Multi-granular aggregation of network flows for security analysis

Investigating network flows is an approach of detecting attacks by identifying known patterns. Flow statistics are used to discover anomalies by aggregating network traces and then using machine-learning classifiers to discover suspicious activities. However, the efficiency and effectiveness of the flow classification models depends on the granularity of aggregation. This paper describes a novel approach that aggregates packets into network flows and correlates them with security events generated by payload-based IDSs for detection of cyber-attacks.

Identifying cyber-attacks on software defined networks

Software Defined Networking is an emerging architecture which focuses on the role of software to manage computer networks. Software Defined Networks (SDNs) introduce several mechanisms to detect specific types of attacks such as Denial of Service (DoS). Nevertheless, they are vulnerable to similar attacks that occur in traditional networks, such as the attacks that target control and data plane. Several techniques are proposed to handle the security vulnerabilities in SDNs. However, it is fairly challenging to create attack signatures, scenarios, or even intrusion detection rules that are applicable to dynamic environments such SDNs.
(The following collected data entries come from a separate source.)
@[simp] theorem touchDev_pending (s : State) (a n : Nat) : (touchDev s a n).pending = s.pending := by simp [touchDev]
@[simp] theorem touchAll_pending (s : State) (l : List (Nat × Nat)) : (touchAll s l).pending = s.pending := by obtain ⟨x, y, h⟩ := touchAll_eq s l; rw [h]
@[simp] theorem advance_pending (s : State) (r : Nat) : (advance s r).pending = s.pending := by simp [advance]
@[simp] theorem touchDev_part (s : State) (a n : Nat) : (touchDev s a n).part = s.part := by simp [touchDev]
@[simp] theorem touchAll_part (s : State) (l : List (Nat × Nat)) : (touchAll s l).part = s.part := by obtain ⟨x, y, h⟩ := touchAll_eq s l; rw [h]
@[simp] theorem advance_part (s : State) (r : Nat) : (advance s r).part = s.part := by simp [advance]
@[simp] theorem touchDev_mem (s : State) (a n : Nat) : (touchDev s a n).mem = s.mem := by simp [touchDev]
@[simp] theorem touchAll_mem (s : State) (l : List (Nat × Nat)) : (touchAll s l).mem = s.mem := by obtain ⟨x, y, h⟩ := touchAll_eq s l; rw [h]
@[simp] theorem advance_mem (s : State) (r : Nat) : (advance s r).mem = s.mem := by simp [advance]
@[simp] theorem touchDev_clk (s : State) (a n : Nat) : (touchDev s a n).clk = s.clk := by simp [touchDev]
@[simp] theorem touchAll_clk (s : State) (l : List (Nat × Nat)) : (touchAll s l).clk = s.clk := by obtain ⟨x, y, h⟩ := touchAll_eq s l; rw [h]
@[simp] theorem advance_clk (s : State) (r : Nat) : (advance s r).clk = s.clk := by simp [advance]
@[simp] theorem touchDev_cycles (s : State) (a n : Nat) : (touchDev s a n).cycles = s.cycles := by simp [touchDev]
@[simp] theorem touchAll_cycles (s : State) (l : List (Nat × Nat)) : (touchAll s l).cycles = s.cycles := by obtain ⟨x, y, h⟩ := touchAll_eq s l; rw [h]
@[simp] theorem advance_cycles (s : State) (r : Nat) : (advance s r).cycles = s.cycles := by simp [advance]
@[simp] theorem touchDev_tiles (s : State) (a n : Nat) : (touchDev s a n).tiles = s.tiles := by simp [touchDev]
@[simp] theorem touchAll_tiles (s : State) (l : List (Nat × Nat)) : (touchAll s l).tiles = s.tiles := by obtain ⟨x, y, h⟩ := touchAll_eq s l; rw [h]
@[simp] theorem advance_tiles (s : State) (r : Nat) : (advance s r).tiles = s.tiles := by simp [advance]
@[simp] theorem touchDev_displaced (s : State) (a n : Nat) : (touchDev s a n).displaced = s.displaced := by simp [touchDev]
@[simp] theorem touchAll_displaced (s : State) (l : List (Nat × Nat)) : (touchAll s l).displaced = s.displaced := by obtain ⟨x, y, h⟩ := touchAll_eq s l; rw [h]
@[simp] theorem advance_displaced (s : State) (r : Nat) : (advance s r).displaced = s.displaced := by simp [advance]
@[simp] theorem touchDev_moves (s : State) (a n : Nat) : (touchDev s a n).moves = s.moves := by simp [touchDev]
@[simp] theorem touchAll_moves (s : State) (l : List (Nat × Nat)) : (touchAll s l).moves = s.moves := by obtain ⟨x, y, h⟩ := touchAll_eq s l; rw [h]
@[simp] theorem advance_moves (s : State) (r : Nat) : (advance s r).moves = s.moves := by simp [advance]
@[simp] theorem touchDev_fabThreshold (s : State) (a n : Nat) : (touchDev s a n).fabThreshold = s.fabThreshold := by simp [touchDev]
@[simp] theorem touchDev_fabClass (s : State) (a n : Nat) : (touchDev s a n).fabClass = s.fabClass := by simp [touchDev]
@[simp] theorem touchDev_bridgeGrants (s : State) (a n : Nat) : (touchDev s a n).bridgeGrants = s.bridgeGrants := by simp [touchDev]
@[simp] theorem touchAll_fabThreshold (s : State) (l : List (Nat × Nat)) : (touchAll s l).fabThreshold = s.fabThreshold := by obtain ⟨x, y, h⟩ := touchAll_eq s l; rw [h]
@[simp] theorem touchAll_fabClass (s : State) (l : List (Nat × Nat)) : (touchAll s l).fabClass = s.fabClass := by obtain ⟨x, y, h⟩ := touchAll_eq s l; rw [h]
@[simp] theorem touchAll_bridgeGrants (s : State) (l : List (Nat × Nat)) : (touchAll s l).bridgeGrants = s.bridgeGrants := by obtain ⟨x, y, h⟩ := touchAll_eq s l; rw [h]
@[simp] theorem advance_fabThreshold (s : State) (r : Nat) : (advance s r).fabThreshold = s.fabThreshold := by simp [advance]
@[simp] theorem advance_fabClass (s : State) (r : Nat) : (advance s r).fabClass = s.fabClass := by simp [advance]
@[simp] theorem advance_bridgeGrants (s : State) (r : Nat) : (advance s r).bridgeGrants = s.bridgeGrants := by simp [advance]
@[simp] theorem touchDev_probes (s : State) (a n : Nat) : (touchDev s a n).probes = s.probes := by simp [touchDev]
@[simp] theorem touchAll_probes (s : State) (l : List (Nat × Nat)) : (touchAll s l).probes = s.probes := by obtain ⟨x, y, h⟩ := touchAll_eq s l; rw [h]
@[simp] theorem advance_probes (s : State) (r : Nat) : (advance s r).probes = s.probes := by simp [advance]
@[simp] theorem touchDev_gauges (s : State) (a n : Nat) : (touchDev s a n).gauges = s.gauges := by simp [touchDev]
@[simp] theorem touchAll_gauges (s : State) (l : List (Nat × Nat)) : (touchAll s l).gauges = s.gauges := by obtain ⟨x, y, h⟩ := touchAll_eq s l; rw [h]
@[simp] theorem advance_gauges (s : State) (r : Nat) : (advance s r).gauges = s.gauges := by simp [advance]
@[simp] theorem touchDev_census (s : State) (a n : Nat) : (touchDev s a n).census = s.census := by simp [touchDev]
@[simp] theorem touchAll_census (s : State) (l : List (Nat × Nat)) : (touchAll s l).census = s.census := by obtain ⟨x, y, h⟩ := touchAll_eq s l; rw [h]
@[simp] theorem advance_census (s : State) (r : Nat) : (advance s r).census = s.census := by simp [advance]
@[simp] theorem touchDev_images (s : State) (a n : Nat) : (touchDev s a n).images = s.images := by simp [touchDev]
@[simp] theorem touchAll_images (s : State) (l : List (Nat × Nat)) : (touchAll s l).images = s.images := by obtain ⟨x, y, h⟩ := touchAll_eq s l; rw [h]
@[simp] theorem advance_images (s : State) (r : Nat) : (advance s r).images = s.images := by simp [advance]
@[simp] theorem touchDev_runs (s : State) (a n : Nat) : (touchDev s a n).runs = s.runs := by simp [touchDev]
@[simp] theorem touchAll_runs (s : State) (l : List (Nat × Nat)) : (touchAll s l).runs = s.runs := by obtain ⟨x, y, h⟩ := touchAll_eq s l; rw [h]
@[simp] theorem advance_runs (s : State) (r : Nat) : (advance s r).runs = s.runs := by simp [advance]
@[simp] theorem touchDev_runId (s : State) (a n : Nat) : (touchDev s a n).runId = s.runId := by simp [touchDev]
@[simp] theorem touchAll_runId (s : State) (l : List (Nat × Nat)) : (touchAll s l).runId = s.runId := by obtain ⟨x, y, h⟩ := touchAll_eq s l; rw [h]
@[simp] theorem advance_runId (s : State) (r : Nat) : (advance s r).runId = s.runId := by simp [advance]
@[simp] theorem touchDev_owners (s : State) (a n : Nat) : (touchDev s a n).owners = s.owners := by simp [touchDev]
@[simp] theorem touchAll_owners (s : State) (l : List (Nat × Nat)) : (touchAll s l).owners = s.owners := by obtain ⟨x, y, h⟩ := touchAll_eq s l; rw [h]
@[simp] theorem advance_owners (s : State) (r : Nat) : (advance s r).owners = s.owners := by simp [advance]
@[simp] theorem touchDev_ldrStat (s : State) (a n : Nat) : (touchDev s a n).ldrStat = s.ldrStat := by simp [touchDev]
@[simp] theorem touchAll_ldrStat (s : State) (l : List (Nat × Nat)) : (touchAll s l).ldrStat = s.ldrStat := by obtain ⟨x, y, h⟩ := touchAll_eq s l; rw [h]
@[simp] theorem advance_ldrStat (s : State) (r : Nat) : (advance s r).ldrStat = s.ldrStat := by simp [advance]
@[simp] theorem touchDev_condSkip (s : State) (a n : Nat) : (touchDev s a n).condSkip = s.condSkip := by simp [touchDev]
@[simp] theorem touchAll_condSkip (s : State) (l : List (Nat × Nat)) : (touchAll s l).condSkip = s.condSkip := by obtain ⟨x, y, h⟩ := touchAll_eq s l; rw [h]
@[simp] theorem advance_condSkip (s : State) (r : Nat) : (advance s r).condSkip = s.condSkip := by simp [advance]
@[simp] theorem touchDev_trees (s : State) (a n : Nat) : (touchDev s a n).trees = s.trees := by simp [touchDev]
@[simp] theorem touchAll_trees (s : State) (l : List (Nat × Nat)) : (touchAll s l).trees = s.trees := by obtain ⟨x, y, h⟩ := touchAll_eq s l; rw [h]
@[simp] theorem advance_trees (s : State) (r : Nat) : (advance s r).trees = s.trees := by simp [advance]
@[simp] theorem touchDev_polders (s : State) (a n : Nat) : (touchDev s a n).polders = s.polders := by simp [touchDev]
@[simp] theorem touchAll_polders (s : State) (l : List (Nat × Nat)) : (touchAll s l).polders = s.polders := by obtain ⟨x, y, h⟩ := touchAll_eq s l; rw [h]
@[simp] theorem advance_polders (s : State) (r : Nat) : (advance s r).polders = s.polders := by simp [advance]
@[simp] theorem touchDev_weirs (s : State) (a n : Nat) : (touchDev s a n).weirs = s.weirs := by simp [touchDev]
@[simp] theorem touchAll_weirs (s : State) (l : List (Nat × Nat)) : (touchAll s l).weirs = s.weirs := by obtain ⟨x, y, h⟩ := touchAll_eq s l; rw [h]
@[simp] theorem advance_weirs (s : State) (r : Nat) : (advance s r).weirs = s.weirs := by simp [advance]
@[simp] theorem touchDev_ms (s : State) (a n : Nat) : (touchDev s a n).ms = s.ms := by simp [touchDev]
@[simp] theorem touchAll_ms (s : State) (l : List (Nat × Nat)) : (touchAll s l).ms = s.ms := by obtain ⟨x, y, h⟩ := touchAll_eq s l; rw [h]
@[simp] theorem advance_ms (s : State) (r : Nat) : (advance s r).ms = s.ms := by simp [advance]
@[simp] theorem touchDev_links (s : State) (a n : Nat) : (touchDev s a n).links = s.links := by simp [touchDev]
@[simp] theorem touchAll_links (s : State) (l : List (Nat × Nat)) : (touchAll s l).links = s.links := by obtain ⟨x, y, h⟩ := touchAll_eq s l; rw [h]
@[simp] theorem advance_links (s : State) (r : Nat) : (advance s r).links = s.links := by simp [advance]
@[simp] theorem touchDev_tide (s : State) (a n : Nat) : (touchDev s a n).tide = s.tide := by simp [touchDev]
@[simp] theorem touchAll_tide (s : State) (l : List (Nat × Nat)) : (touchAll s l).tide = s.tide := by obtain ⟨x, y, h⟩ := touchAll_eq s l; rw [h]
@[simp] theorem advance_tide (s : State) (r : Nat) : (advance s r).tide = s.tide := by simp [advance]
@[simp] theorem touchDev_saves (s : State) (a n : Nat) : (touchDev s a n).saves = s.saves := by simp [touchDev]
@[simp] theorem touchAll_saves (s : State) (l : List (Nat × Nat)) : (touchAll s l).saves = s.saves := by obtain ⟨x, y, h⟩ := touchAll_eq s l; rw [h]
@[simp] theorem advance_saves (s : State) (r : Nat) : (advance s r).saves = s.saves := by simp [advance]
@[simp] theorem touchDev_sec (s : State) (a n : Nat) : (touchDev s a n).sec = s.sec := by simp [touchDev]
@[simp] theorem touchAll_sec (s : State) (l : List (Nat × Nat)) : (touchAll s l).sec = s.sec := by obtain ⟨x, y, h⟩ := touchAll_eq s l; rw [h]
@[simp] theorem advance_sec (s : State) (r : Nat) : (advance s r).sec = s.sec := by simp [advance]
@[simp] theorem touchDev_power (s : State) (a n : Nat) : (touchDev s a n).power = s.power := by simp [touchDev]
@[simp] theorem touchAll_power (s : State) (l : List (Nat × Nat)) : (touchAll s l).power = s.power := by obtain ⟨x, y, h⟩ := touchAll_eq s l; rw [h]
@[simp] theorem advance_power (s : State) (r : Nat) : (advance s r).power = s.power := by simp [advance]
@[simp] theorem touchDev_ctxs (s : State) (a n : Nat) : (touchDev s a n).ctxs = s.ctxs := by simp [touchDev]
@[simp] theorem touchAll_ctxs (s : State) (l : List (Nat × Nat)) : (touchAll s l).ctxs = s.ctxs := by obtain ⟨x, y, h⟩ := touchAll_eq s l; rw [h]
@[simp] theorem advance_ctxs (s : State) (r : Nat) : (advance s r).ctxs = s.ctxs := by simp [advance]
@[simp] theorem touchDev_rings (s : State) (a n : Nat) : (touchDev s a n).rings = s.rings := by simp [touchDev]
@[simp] theorem touchAll_rings (s : State) (l : List (Nat × Nat)) : (touchAll s l).rings = s.rings := by obtain ⟨x, y, h⟩ := touchAll_eq s l; rw [h]
@[simp] theorem touchDev_units (s : State) (a n : Nat) : (touchDev s a n).units = s.units := by simp [touchDev]
@[simp] theorem touchAll_units (s : State) (l : List (Nat × Nat)) : (touchAll s l).units = s.units := by obtain ⟨x, y, h⟩ := touchAll_eq s l; rw [h]
@[simp] theorem advance_units (s : State) (r : Nat) : (advance s r).units = s.units := by simp [advance]
@[simp] theorem touchDev_health (s : State) (a n : Nat) : (touchDev s a n).health = s.health := by simp [touchDev]
@[simp] theorem touchAll_health (s : State) (l : List (Nat × Nat)) : (touchAll s l).health = s.health := by obtain ⟨x, y, h⟩ := touchAll_eq s l; rw [h]
@[simp] theorem advance_health (s : State) (r : Nat) : (advance s r).health = s.health := by simp [advance]
@[simp] theorem touchDev_log (s : State) (a n : Nat) : (touchDev s a n).log = s.log := by simp [touchDev]
@[simp] theorem touchAll_log (s : State) (l : List (Nat × Nat)) : (touchAll s l).log = s.log := by obtain ⟨x, y, h⟩ := touchAll_eq s l; rw [h]
@[simp] theorem advance_log (s : State) (r : Nat) : (advance s r).log = s.log := by simp [advance]
@[simp] theorem touchDev_regs (s : State) (a n : Nat) : (touchDev s a n).regs = s.regs := by simp [touchDev]
@[simp] theorem touchAll_regs (s : State) (l : List (Nat × Nat)) : (touchAll s l).regs = s.regs := by obtain ⟨x, y, h⟩ := touchAll_eq s l; rw [h]
@[simp] theorem advance_regs (s : State) (r : Nat) : (advance s r).regs = s.regs := by simp [advance]
@[simp] theorem touchDev_tideCount (s : State) (a n : Nat) : (touchDev s a n).tideCount = s.tideCount := by simp [touchDev]
@[simp] theorem touchAll_tideCount (s : State) (l : List (Nat × Nat)) : (touchAll s l).tideCount = s.tideCount := by obtain ⟨x, y, h⟩ := touchAll_eq s l; rw [h]
@[simp] theorem advance_tideCount (s : State) (r : Nat) : (advance s r).tideCount = s.tideCount := by simp [advance]
@[simp] theorem touchDev_tidePhase (s : State) (a n : Nat) : (touchDev s a n).tidePhase = s.tidePhase := by simp [touchDev]
@[simp] theorem touchAll_tidePhase (s : State) (l : List (Nat × Nat)) : (touchAll s l).tidePhase = s.tidePhase := by obtain ⟨x, y, h⟩ := touchAll_eq s l; rw [h]
@[simp] theorem advance_tidePhase (s : State) (r : Nat) : (advance s r).tidePhase = s.tidePhase := by simp [advance]
@[simp] theorem touchDev_devFault (s : State) (a n : Nat) : (touchDev s a n).devFault = s.devFault := by simp [touchDev]
@[simp] theorem touchAll_devFault (s : State) (l : List (Nat × Nat)) : (touchAll s l).devFault = s.devFault := by obtain ⟨x, y, h⟩ := touchAll_eq s l; rw [h]
@[simp] theorem advance_devFault (s : State) (r : Nat) : (advance s r).devFault = s.devFault := by simp [advance]
@[simp] theorem touchDev_ready (s : State) (a n : Nat) : (touchDev s a n).ready = s.ready := by simp [touchDev]
@[simp] theorem touchAll_ready (s : State) (l : List (Nat × Nat)) : (touchAll s l).ready = s.ready := by obtain ⟨x, y, h⟩ := touchAll_eq s l; rw [h]
@[simp] theorem advance_ready (s : State) (r : Nat) : (advance s r).ready = s.ready := by simp [advance]
@[simp] theorem touchDev_free (s : State) (a n : Nat) : (touchDev s a n).free = s.free := by simp [touchDev]
@[simp] theorem touchAll_free (s : State) (l : List (Nat × Nat)) : (touchAll s l).free = s.free := by obtain ⟨x, y, h⟩ := touchAll_eq s l; rw [h]
@[simp] theorem advance_free (s : State) (r : Nat) : (advance s r).free = s.free := by simp [advance]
This paper introduces a new approach to identify attacks on SDNs that uses: (1) similarity with existing attacks that target traditional networks, (2) an inference mechanism to avoid false positives and negatives during the prediction process, and (3) a packet aggregation technique which aims at creating attack signatures and use them to predict attacks on SDNs. We validated our approach on two datasets and showed that it yields promising results.